*** LISTED ENTRIES ***
-- ==== Sys2Proof/Machine/Lifecycle.lean ====
section
/-! DEFINITION. The host's interface (spec/00_scope.md R4; spec/60_exceptions.md R115 to R117; spec/70_reset_and_hazards.md
R118 to R120): what the host can do to the CORE, and the launch state. `start()` and `stop()` change no state (R116), so
they are no transition: they say when the host issues `Tick`. -/

namespace Sys2Proof.Machine

/-- The events the host issues, each between ticks (R117). There is no other: the host writes no register. -/
inductive HostEvent where
  /-- `Reset` (R118). -/
  | reset
  /-- `HostWrite(addr, byte)` (R115). -/
  | hostWrite (a : Addr) (v : Byte)
  /-- `Tick` (R64). -/
  | tick
deriving DecidableEq, Repr

/-- One host event. `Reset` and `HostWrite` act in any run state (R115, R118). -/
def transact : HostEvent → State → Result
  | .reset, s => .next s.hostReset
  | .hostWrite a v, s => .next (s.hostWrite a v)
  | .tick, s => step s

/-- Host events in order, stopping where one has no next state. -/
def transactAll : List HostEvent → State → Result
  | [], s => .next s
  | e :: es, s =>
    match transact e s with
    | .next t => transactAll es t
    | .fault r => .fault r
    | .refused r => .refused r

/-- The launch state, R120: the state after `Reset` with memory equal to the launch image `MEM_INIT`, all 256 bytes of it
an argument, written by the loader from address 0 up. -/
def State.launch (memInit : Vector Byte 256) : State := State.reset.hostWriteBytes 0x00#8 memInit.toList

end Sys2Proof.Machine
end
*** End of LISTED ENTRIES ***
WORK ITEM:
From the line containing "r => .fault r" to the last line of the records above, please write out every line exactly and add nothing.

EXERCISE SOLUTION:
    | .fault r => .fault r
    | .refused r => .refused r

/-- The launch state, R120: the state after `Reset` with memory equal to the launch image `MEM_INIT`, all 256 bytes of it
an argument, written by the loader from address 0 up. -/
def State.launch (memInit : Vector Byte 256) : State := State.reset.hostWriteBytes 0x00#8 memInit.toList

end Sys2Proof.Machine
end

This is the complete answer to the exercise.